An exact transcription of the lines below, from the first through the one containing "(sealRegion s x1).2.hub", is the only output wanted.

Saved entries:
>>>
@[simp] theorem otpChange_frame (s : State) (x1 : Otp) : (otpChange s x1).rst = s.rst ∧ (otpChange s x1).clk = s.clk ∧
    (otpChange s x1).pwr = s.pwr ∧ (otpChange s x1).reed = s.reed ∧ (otpChange s x1).uart = s.uart ∧ (otpChange s
    x1).params = s.params ∧ (otpChange s x1).nvm = s.nvm ∧ (otpChange s x1).jobs = s.jobs ∧ (otpChange s x1).fife =
    s.fife ∧ (otpChange s x1).motion = s.motion ∧ (otpChange s x1).noz = s.noz ∧ (otpChange s x1).hub = s.hub ∧
    (otpChange s x1).cal = s.cal ∧ (otpChange s x1).seq = s.seq ∧ (otpChange s x1).dbg = s.dbg ∧ (otpChange s x1).cvu
    = s.cvu ∧ (otpChange s x1).pending = s.pending := by
  simp [otpChange]

@[simp] theorem programWord_frame (s : State) (x1 : Nat) (x2 : BitVec 64) : (programWord s x1 x2).2.rst = s.rst ∧
    (programWord s x1 x2).2.clk = s.clk ∧ (programWord s x1 x2).2.pwr = s.pwr ∧ (programWord s x1 x2).2.reed = s.reed
    ∧ (programWord s x1 x2).2.uart = s.uart ∧ (programWord s x1 x2).2.params = s.params ∧ (programWord s x1 x2).2.nvm
    = s.nvm ∧ (programWord s x1 x2).2.jobs = s.jobs ∧ (programWord s x1 x2).2.fife = s.fife ∧ (programWord s x1
    x2).2.motion = s.motion ∧ (programWord s x1 x2).2.noz = s.noz ∧ (programWord s x1 x2).2.hub = s.hub ∧ (programWord
    s x1 x2).2.seq = s.seq ∧ (programWord s x1 x2).2.dbg = s.dbg ∧ (programWord s x1 x2).2.cvu = s.cvu ∧ (programWord
    s x1 x2).2.pending = s.pending := by
  simp [programWord]

@[simp] theorem sealRegion_frame (s : State) (x1 : Nat) : (sealRegion s x1).2.rst = s.rst ∧ (sealRegion s x1).2.clk =
    s.clk ∧ (sealRegion s x1).2.pwr = s.pwr ∧ (sealRegion s x1).2.reed = s.reed ∧ (sealRegion s x1).2.uart = s.uart ∧
    (sealRegion s x1).2.params = s.params ∧ (sealRegion s x1).2.nvm = s.nvm ∧ (sealRegion s x1).2.jobs = s.jobs ∧
    (sealRegion s x1).2.fife = s.fife ∧ (sealRegion s x1).2.motion = s.motion ∧ (sealRegion s x1).2.noz = s.noz ∧
    (sealRegion s x1).2.hub = s.hub ∧ (sealRegion s x1).2.seq = s.seq ∧ (sealRegion s x1).2.dbg = s.dbg ∧ (sealRegion
    s x1).2.cvu = s.cvu ∧ (sealRegion s x1).2.pending = s.pending := by
  simp only [sealRegion]; (repeat' split) <;> simp

@[simp] theorem rtcAlarmDue_frame (s : State) : (rtcAlarmDue s).pending = s.pending := by
  simp [rtcAlarmDue]

@[simp] theorem countHeadFires_frame (s : State) (x1 : Nat) (x2 : Sys2Proof.HeadMeas) : (countHeadFires s x1
    x2).pending = s.pending := by
  simp [countHeadFires]

@[simp] theorem cutRunFires_frame (s : State) (x1 : Nat) (x2 : Sys2Proof.HeadMeas) : (cutRunFires s x1 x2).rst = s.rst
    ∧ (cutRunFires s x1 x2).pwr = s.pwr ∧ (cutRunFires s x1 x2).reed = s.reed ∧ (cutRunFires s x1 x2).port = s.port ∧
    (cutRunFires s x1 x2).uart = s.uart ∧ (cutRunFires s x1 x2).usb = s.usb ∧ (cutRunFires s x1 x2).net = s.net ∧
    (cutRunFires s x1 x2).ctxs = s.ctxs ∧ (cutRunFires s x1 x2).params = s.params ∧ (cutRunFires s x1 x2).nvm = s.nvm
    ∧ (cutRunFires s x1 x2).log = s.log ∧ (cutRunFires s x1 x2).jobs = s.jobs ∧ (cutRunFires s x1 x2).saf = s.saf ∧
    (cutRunFires s x1 x2).motion = s.motion ∧ (cutRunFires s x1 x2).noz = s.noz ∧ (cutRunFires s x1 x2).hub = s.hub ∧
    (cutRunFires s x1 x2).cal = s.cal ∧ (cutRunFires s x1 x2).seq = s.seq ∧ (cutRunFires s x1 x2).otp = s.otp ∧
    (cutRunFires s x1 x2).dbg = s.dbg ∧ (cutRunFires s x1 x2).cvu = s.cvu ∧ (cutRunFires s x1 x2).pending = s.pending
    := by
  simp [cutRunFires]

@[simp] theorem headResult_frame (s : State) (x1 : Nat) (x2 : Sys2Proof.HeadMeas) : (headResult s x1 x2).2.2.rst =
    s.rst ∧ (headResult s x1 x2).2.2.pwr = s.pwr ∧ (headResult s x1 x2).2.2.reed = s.reed ∧ (headResult s x1
    x2).2.2.port = s.port ∧ (headResult s x1 x2).2.2.uart = s.uart ∧ (headResult s x1 x2).2.2.usb = s.usb ∧
    (headResult s x1 x2).2.2.net = s.net ∧ (headResult s x1 x2).2.2.ctxs = s.ctxs ∧ (headResult s x1 x2).2.2.params =
    s.params ∧ (headResult s x1 x2).2.2.nvm = s.nvm ∧ (headResult s x1 x2).2.2.log = s.log ∧ (headResult s x1
    x2).2.2.jobs = s.jobs ∧ (headResult s x1 x2).2.2.saf = s.saf ∧ (headResult s x1 x2).2.2.fife = s.fife ∧
    (headResult s x1 x2).2.2.motion = s.motion ∧ (headResult s x1 x2).2.2.noz = s.noz ∧ (headResult s x1 x2).2.2.hub =
    s.hub ∧ (headResult s x1 x2).2.2.cal = s.cal ∧ (headResult s x1 x2).2.2.seq = s.seq ∧ (headResult s x1 x2).2.2.otp
    = s.otp ∧ (headResult s x1 x2).2.2.dbg = s.dbg ∧ (headResult s x1 x2).2.2.cvu = s.cvu ∧ (headResult s x1
    x2).2.2.pending = s.pending := by
  simp [headResult]

@[simp] theorem putSel_frame (s : State) (x1 : Nat) (x2 : CalSel) : (putSel s x1 x2).rst = s.rst ∧ (putSel s x1
    x2).clk = s.clk ∧ (putSel s x1 x2).pwr = s.pwr ∧ (putSel s x1 x2).reed = s.reed ∧ (putSel s x1 x2).port = s.port ∧
    (putSel s x1 x2).uart = s.uart ∧ (putSel s x1 x2).usb = s.usb ∧ (putSel s x1 x2).net = s.net ∧ (putSel s x1
    x2).ctxs = s.ctxs ∧ (putSel s x1 x2).params = s.params ∧ (putSel s x1 x2).nvm = s.nvm ∧ (putSel s x1 x2).log =
    s.log ∧ (putSel s x1 x2).jobs = s.jobs ∧ (putSel s x1 x2).saf = s.saf ∧ (putSel s x1 x2).fife = s.fife ∧ (putSel s
    x1 x2).motion = s.motion ∧ (putSel s x1 x2).noz = s.noz ∧ (putSel s x1 x2).hub = s.hub ∧ (putSel s x1 x2).seq =
    s.seq ∧ (putSel s x1 x2).otp = s.otp ∧ (putSel s x1 x2).dbg = s.dbg ∧ (putSel s x1 x2).cvu = s.cvu ∧ (putSel s x1
    x2).pending = s.pending := by
  simp [putSel]

@[simp] theorem markSlot_frame (s : State) (x1 : Nat) (x2 : Sys2Proof.Byte) : (markSlot s x1 x2).rst = s.rst ∧
    (markSlot s x1 x2).clk = s.clk ∧ (markSlot s x1 x2).pwr = s.pwr ∧ (markSlot s x1 x2).reed = s.reed ∧ (markSlot s
    x1 x2).port = s.port ∧ (markSlot s x1 x2).uart = s.uart ∧ (markSlot s x1 x2).usb = s.usb ∧ (markSlot s x1 x2).net
    = s.net ∧ (markSlot s x1 x2).ctxs = s.ctxs ∧ (markSlot s x1 x2).params = s.params ∧ (markSlot s x1 x2).nvm = s.nvm
    ∧ (markSlot s x1 x2).log = s.log ∧ (markSlot s x1 x2).jobs = s.jobs ∧ (markSlot s x1 x2).saf = s.saf ∧ (markSlot s
    x1 x2).fife = s.fife ∧ (markSlot s x1 x2).motion = s.motion ∧ (markSlot s x1 x2).noz = s.noz ∧ (markSlot s x1
    x2).hub = s.hub ∧ (markSlot s x1 x2).seq = s.seq ∧ (markSlot s x1 x2).otp = s.otp ∧ (markSlot s x1 x2).dbg = s.dbg
    ∧ (markSlot s x1 x2).cvu = s.cvu ∧ (markSlot s x1 x2).pending = s.pending := by
  simp only [markSlot]; (repeat' split) <;> simp

@[simp] theorem calTick_frame (s : State) : (calTick s).rst = s.rst ∧ (calTick s).clk = s.clk ∧ (calTick s).pwr =
    s.pwr ∧ (calTick s).reed = s.reed ∧ (calTick s).port = s.port ∧ (calTick s).uart = s.uart ∧ (calTick s).usb =
    s.usb ∧ (calTick s).net = s.net ∧ (calTick s).ctxs = s.ctxs ∧ (calTick s).params = s.params ∧ (calTick s).nvm =
    s.nvm ∧ (calTick s).log = s.log ∧ (calTick s).jobs = s.jobs ∧ (calTick s).saf = s.saf ∧ (calTick s).fife = s.fife
    ∧ (calTick s).motion = s.motion ∧ (calTick s).noz = s.noz ∧ (calTick s).hub = s.hub ∧ (calTick s).seq = s.seq ∧
    (calTick s).otp = s.otp ∧ (calTick s).dbg = s.dbg ∧ (calTick s).cvu = s.cvu ∧ (calTick s).pending = s.pending :=
    by
  simp [calTick]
<<<
### [EXERCISE OUTPUT]
@[simp] theorem otpChange_frame (s : State) (x1 : Otp) : (otpChange s x1).rst = s.rst ∧ (otpChange s x1).clk = s.clk ∧
    (otpChange s x1).pwr = s.pwr ∧ (otpChange s x1).reed = s.reed ∧ (otpChange s x1).uart = s.uart ∧ (otpChange s
    x1).params = s.params ∧ (otpChange s x1).nvm = s.nvm ∧ (otpChange s x1).jobs = s.jobs ∧ (otpChange s x1).fife =
    s.fife ∧ (otpChange s x1).motion = s.motion ∧ (otpChange s x1).noz = s.noz ∧ (otpChange s x1).hub = s.hub ∧
    (otpChange s x1).cal = s.cal ∧ (otpChange s x1).seq = s.seq ∧ (otpChange s x1).dbg = s.dbg ∧ (otpChange s x1).cvu
    = s.cvu ∧ (otpChange s x1).pending = s.pending := by
  simp [otpChange]

@[simp] theorem programWord_frame (s : State) (x1 : Nat) (x2 : BitVec 64) : (programWord s x1 x2).2.rst = s.rst ∧
    (programWord s x1 x2).2.clk = s.clk ∧ (programWord s x1 x2).2.pwr = s.pwr ∧ (programWord s x1 x2).2.reed = s.reed
    ∧ (programWord s x1 x2).2.uart = s.uart ∧ (programWord s x1 x2).2.params = s.params ∧ (programWord s x1 x2).2.nvm
    = s.nvm ∧ (programWord s x1 x2).2.jobs = s.jobs ∧ (programWord s x1 x2).2.fife = s.fife ∧ (programWord s x1
    x2).2.motion = s.motion ∧ (programWord s x1 x2).2.noz = s.noz ∧ (programWord s x1 x2).2.hub = s.hub ∧ (programWord
    s x1 x2).2.seq = s.seq ∧ (programWord s x1 x2).2.dbg = s.dbg ∧ (programWord s x1 x2).2.cvu = s.cvu ∧ (programWord
    s x1 x2).2.pending = s.pending := by
  simp [programWord]

@[simp] theorem sealRegion_frame (s : State) (x1 : Nat) : (sealRegion s x1).2.rst = s.rst ∧ (sealRegion s x1).2.clk =
    s.clk ∧ (sealRegion s x1).2.pwr = s.pwr ∧ (sealRegion s x1).2.reed = s.reed ∧ (sealRegion s x1).2.uart = s.uart ∧
    (sealRegion s x1).2.params = s.params ∧ (sealRegion s x1).2.nvm = s.nvm ∧ (sealRegion s x1).2.jobs = s.jobs ∧
    (sealRegion s x1).2.fife = s.fife ∧ (sealRegion s x1).2.motion = s.motion ∧ (sealRegion s x1).2.noz = s.noz ∧
    (sealRegion s x1).2.hub = s.hub ∧ (sealRegion s x1).2.seq = s.seq ∧ (sealRegion s x1).2.dbg = s.dbg ∧ (sealRegion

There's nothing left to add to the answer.